§ Collected data entries:
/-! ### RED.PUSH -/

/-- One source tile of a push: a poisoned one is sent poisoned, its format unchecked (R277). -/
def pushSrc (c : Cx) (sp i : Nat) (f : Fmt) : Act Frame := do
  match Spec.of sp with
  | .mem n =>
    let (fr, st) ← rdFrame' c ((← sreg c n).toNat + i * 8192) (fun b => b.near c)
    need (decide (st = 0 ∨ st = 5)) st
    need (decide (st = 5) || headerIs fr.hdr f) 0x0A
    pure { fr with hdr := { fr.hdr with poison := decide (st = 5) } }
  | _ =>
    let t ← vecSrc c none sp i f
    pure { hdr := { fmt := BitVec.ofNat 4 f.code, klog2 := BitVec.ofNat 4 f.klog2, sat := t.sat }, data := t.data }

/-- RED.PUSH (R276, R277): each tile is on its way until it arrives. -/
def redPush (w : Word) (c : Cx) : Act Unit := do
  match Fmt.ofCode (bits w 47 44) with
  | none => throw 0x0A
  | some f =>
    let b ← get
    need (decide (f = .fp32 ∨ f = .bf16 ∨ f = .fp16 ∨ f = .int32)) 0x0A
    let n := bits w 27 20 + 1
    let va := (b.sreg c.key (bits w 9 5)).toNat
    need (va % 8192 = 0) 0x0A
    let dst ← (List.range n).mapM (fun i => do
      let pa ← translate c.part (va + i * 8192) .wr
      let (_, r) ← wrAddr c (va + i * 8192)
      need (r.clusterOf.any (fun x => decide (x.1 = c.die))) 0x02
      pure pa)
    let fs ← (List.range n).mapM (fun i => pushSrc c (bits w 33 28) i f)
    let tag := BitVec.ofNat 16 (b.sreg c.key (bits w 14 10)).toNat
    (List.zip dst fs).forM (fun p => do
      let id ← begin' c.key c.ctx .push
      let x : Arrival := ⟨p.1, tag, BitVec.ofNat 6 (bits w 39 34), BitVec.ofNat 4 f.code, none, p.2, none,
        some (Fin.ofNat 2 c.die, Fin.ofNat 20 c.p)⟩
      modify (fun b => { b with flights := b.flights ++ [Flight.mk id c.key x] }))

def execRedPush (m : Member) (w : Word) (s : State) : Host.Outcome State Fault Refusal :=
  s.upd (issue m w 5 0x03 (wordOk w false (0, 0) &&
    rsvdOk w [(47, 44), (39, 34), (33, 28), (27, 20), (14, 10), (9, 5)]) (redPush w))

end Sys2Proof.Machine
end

§ PROBLEM STATEMENT:
The required answer is the exact run of lines above starting at the line with "match Fmt.ofCode (bits w 47 44) with" and ending at the line with "some (Fin.ofNat 2", with both ends present.

§ TASK RESPONSE:
  match Fmt.ofCode (bits w 47 44) with
  | none => throw 0x0A
  | some f =>
    let b ← get
    need (decide (f = .fp32 ∨ f = .bf16 ∨ f = .fp16 ∨ f = .int32)) 0x0A
    let n := bits w 27 20 + 1
    let va := (b.sreg c.key (bits w 9 5)).toNat
    need (va % 8192 = 0) 0x0A
    let dst ← (List.range n).mapM (fun i => do
      let pa ← translate c.part (va + i * 8192) .wr
      let (_, r) ← wrAddr c (va + i * 8192)
      need (r.clusterOf.any (fun x => decide (x.1 = c.die))) 0x02
      pure pa)
    let fs ← (List.range n).mapM (fun i => pushSrc c (bits w 33 28) i f)
    let tag := BitVec.ofNat 16 (b.sreg c.key (bits w 14 10)).toNat
    (List.zip dst fs).forM (fun p => do
      let id ← begin' c.key c.ctx .push
      let x : Arrival := ⟨p.1, tag, BitVec.ofNat 6 (bits w 39 34), BitVec.ofNat 4 f.code, none, p.2, none,
        some (Fin.ofNat 2 c.die, Fin.ofNat 20 c.p)⟩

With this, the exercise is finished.